Memory allocation for the same models

package PPML Trade Diversion Endogeneity Reverse Causality Non-linear/Phasing Effects Globalization
Alpaca 304.8MB 339.8MB 306.3MB 335.61MB 393.86MB 539.49MB
Base R 2.73GB 2.6GB 11.9GB 11.94GB 11.95GB 11.97GB
Capybara 210MB 235MB 241MB 249MB 263MB 299MB
Fixest 44.59MB 36.59MB 28.1MB 32.43MB 41.12MB 62.87MB

Debugging

This debugging is about code quality, not about statistical quality. There is a full set of numerical tests for testthat to check the math.
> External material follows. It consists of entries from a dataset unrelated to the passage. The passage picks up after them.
-- ==== Sys2Proof/Laws/Memory.lean ====
section
/-! SUPPORT. The laws of a buffer memory: read after write, and that every memory operation keeps the canonical form and
the bound on the addresses. -/

namespace Sys2Proof.Machine

@[simp] theorem Memory.read_nil (a : Nat) : Memory.read [] a = none := rfl

theorem Memory.read_write_same (m : Memory) (a : Nat) (v : Byte) : Memory.read (Memory.write m a v) a = some v := by
  induction m with
  | nil => simp [Memory.write, Memory.read]
  | cons c m ih =>
    unfold Memory.write
    split
    · simp [Memory.read]
    · split
      · simp [Memory.read]
      · rename_i h1 h2
        have : c.1 ≠ a := fun h => h2 h.symm
        simp [Memory.read, this, ih]

theorem Memory.read_write_other (m : Memory) (a b : Nat) (v : Byte) (h : b ≠ a) :
    Memory.read (Memory.write m a v) b = Memory.read m b := by
  have h' : a ≠ b := fun e => h e.symm
  induction m with
  | nil => simp [Memory.write, Memory.read, h']
  | cons c m ih =>
    unfold Memory.write
    split
    · simp [Memory.read, h']
    · split
      · rename_i h1 h2
        subst h2
        simp [Memory.read, h']
      · simp only [Memory.read, ih]

theorem Memory.mem_write (m : Memory) (a : Nat) (v : Byte) (c : Host.Cell) (h : c ∈ Memory.write m a v) :
    c = (a, v) ∨ c ∈ m := by
  induction m with
  | nil => simpa [Memory.write] using h
  | cons d m ih =>
    unfold Memory.write at h
    split at h
    · simpa using h
    · split at h
      · rcases List.mem_cons.1 h with h | h
        · exact .inl h
        · exact .inr (List.mem_cons_of_mem _ h)
      · rcases List.mem_cons.1 h with h | h
        · exact .inr (h ▸ List.mem_cons_self)
        · exact (ih h).imp id (List.mem_cons_of_mem _)

/-- A write keeps the canonical form. -/
theorem Memory.write_wf (m : Memory) (a : Nat) (v : Byte) (h : m.wf) : (Memory.write m a v).wf := by
  induction m with
  | nil => simp [Memory.write, Memory.wf]
  | cons c m ih =>
    have hc := List.pairwise_cons.1 h
    unfold Memory.write
    split
    · rename_i h1
      refine List.pairwise_cons.2 ⟨fun d hd => ?_, h⟩
      rcases List.mem_cons.1 hd with hd | hd
      · exact hd ▸ h1
      · exact Nat.lt_trans h1 (hc.1 d hd)
    · split
      · rename_i h1 h2
        subst h2
        exact List.pairwise_cons.2 ⟨hc.1, hc.2⟩
      · rename_i h1 h2
        refine List.pairwise_cons.2 ⟨fun d hd => ?_, ih hc.2⟩
        rcases Memory.mem_write m a v d hd with hd | hd
        · subst hd
          exact Nat.lt_of_le_of_ne (Nat.le_of_not_lt h1) (fun e => h2 e.symm)
        · exact hc.1 d hd

theorem Memory.write_within (m : Memory) (a n : Nat) (v : Byte) (h : m.within n) (ha : a < n) :
    (Memory.write m a v).within n := fun c hc => by
  rcases Memory.mem_write m a v c hc with e | hm
  · subst e
    exact ha
  · exact h c hm

/-- Forgetting the addresses from `n` on keeps the canonical form. -/
theorem Memory.below_wf (m : Memory) (n : Nat) (h : m.wf) : (m.below n).wf := List.Pairwise.filter _ h

theorem Memory.below_within (m : Memory) (n : Nat) : (m.below n).within n := fun c hc => by
  simpa [Memory.below] using (List.mem_filter.1 hc).2

theorem Memory.below_within_of (m : Memory) (n k : Nat) (h : m.within k) : (m.below n).within k :=
  fun c hc => h c (List.mem_filter.1 hc).1

theorem Memory.read_below (m : Memory) (n a : Nat) :
    Memory.read (m.below n) a = if a < n then Memory.read m a else none := by
  induction m with
  | nil => simp [Memory.below]
  | cons c m ih =>
    unfold Memory.below at ih ⊢
    rw [List.filter_cons]
    by_cases hn : c.1 < n
    · simp only [hn, decide_true, if_true, Memory.read]
      by_cases hc : c.1 = a
      · subst hc
        simp [hn]
      · simp [hc, ih]
    · simp only [hn, decide_false, Bool.false_eq_true, if_false, ih, Memory.read]
      by_cases hc : c.1 = a
      · subst hc
        simp [hn]
      · simp [hc]

theorem Memory.ofBytes_ge (a : Nat) (bs : List Byte) (c : Host.Cell) (h : c ∈ Memory.ofBytes a bs) :
    a ≤ c.1 ∧ c.1 < a + bs.length := by
  induction bs generalizing a with
  | nil => cases h
  | cons b bs ih =>
    rcases List.mem_cons.1 h with h | h
    · subst h
      simp
    · have := ih (a + 1) h
      simp only [List.length_cons]
      omega

/-- The memory of a byte sequence is in canonical form. -/
theorem Memory.ofBytes_wf (a : Nat) (bs : List Byte) : (Memory.ofBytes a bs).wf := by
  induction bs generalizing a with
  | nil => exact .nil
  | cons b bs ih => exact List.pairwise_cons.2 ⟨fun c hc => (Memory.ofBytes_ge (a + 1) bs c hc).1, ih (a + 1)⟩

theorem Memory.ofBytes_within (bs : List Byte) : (Memory.ofBytes 0 bs).within bs.length := fun c hc => by
  simpa using (Memory.ofBytes_ge 0 bs c hc).2

theorem Memory.read_ofBytes (a : Nat) (bs : List Byte) (i : Nat) :
    Memory.read (Memory.ofBytes a bs) (a + i) = bs[i]? := by
  induction bs generalizing a i with
  | nil => rfl
  | cons b bs ih =>
    cases i with
    | zero => simp [Memory.ofBytes, Memory.read]
    | succ i =>
      have : ¬ a = a + (i + 1) := by omega
      have e : a + (i + 1) = a + 1 + i := by omega
      rw [Memory.ofBytes, Memory.read, if_neg this, e, ih]
      simp

/-- The memories of the reset state are in canonical form. -/
theorem State.reset_memories_wf (sp : Space) : (State.reset.mem sp).wf := by
  cases sp <;> exact .nil

end Sys2Proof.Machine
end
In this section of the test, I can write pi = 3 and if there are no memory leaks, it will pass the test.

I run r_valgrind "dev/test_get_alpha.r" or the corresponding test from the project’s root in a new terminal (bash).

This works because I previously defined this in .bashrc, to make it work you need to run source ~/.bashrc or reboot:

function r_debug_symbols () {
    # if src/Makevars does not exist, exit
    if [ ! -f src/Makevars ]; then
        echo "File src/Makevars does not exist"
        return 1
    fi

    # if src/Makevars contains a line that says "PKG_CPPFLAGS"
    # but there is no "-UDEBUG -g" on it
    # then add "PKG_CPPFLAGS += -UDEBUG -g" at the end
    if grep -q "PKG_CPPFLAGS" src/Makevars; then
        if ! grep -q "PKG_CPPFLAGS.*-UDEBUG.*-g" src/Makevars; then
            echo "PKG_CPPFLAGS += -UDEBUG -g" >> src/Makevars
        fi
    fi

    # if src/Makevars does not contain a line that reads
    # PKG_CPPFLAGS ...something... -UDEBUG -g ...something...
    # then add PKG_CPPFLAGS = -UDEBUG -g to it
    if ! grep -q "PKG_CPPFLAGS.*-UDEBUG.*-g" src/Makevars; then
        echo "PKG_CPPFLAGS = -UDEBUG -g" >> src/Makevars
    fi
}

function r_valgrind () {
    # if no argument is provided, ask for a file
    if [ -z "$1" ]; then
        read -p "Enter the script to debug: " script
    else
        script=$1
    fi

    # if no output file is provided, use the same filename but ended in txt
    if [ -z "$2" ]; then
        output="${script%.*}.txt"
    else
        output=$2
    fi

    # if the file does not exist, exit
    if [ ! -f "$script" ]; then
        echo "File $script does not exist"
        return 1
    fi

    # if the file does not end in .R/.r, exit
    shopt -s nocasematch
    if [[ "$script" != *.R ]]; then
        echo "File $script does not end in .R or .r"
        return 1
    fi
    shopt -u nocasematch

    # run R in debug mode, but after that we compiled with debug symbols
    # see https://reside-ic.github.io/blog/debugging-memory-errors-with-valgrind-and-gdb/
    # R -d 'valgrind -s --leak-check=full --show-leak-kinds=all --track-origins=yes' -f $script 2>&1 | tee valgrind.txt
    R --vanilla -d 'valgrind -s --track-origins=yes' -f $script 2>&1 | tee $output
}

# create an alias for R
alias r="R"
alias rvalgrind="R --vanilla -d 'valgrind -s --track-origins=yes'"

r_debug_symbols() makes everything slower, but makes sure that all compiler optimizations are disabled and then valgrind will point us to the lines that create memory leaks.

r_valgrind() will run an R script and use Linux system tools to test for initialized values and all kinds of problems that result in memory leaks.

When you are ready testing, you need to remove -UDEGUG from src/Makevars.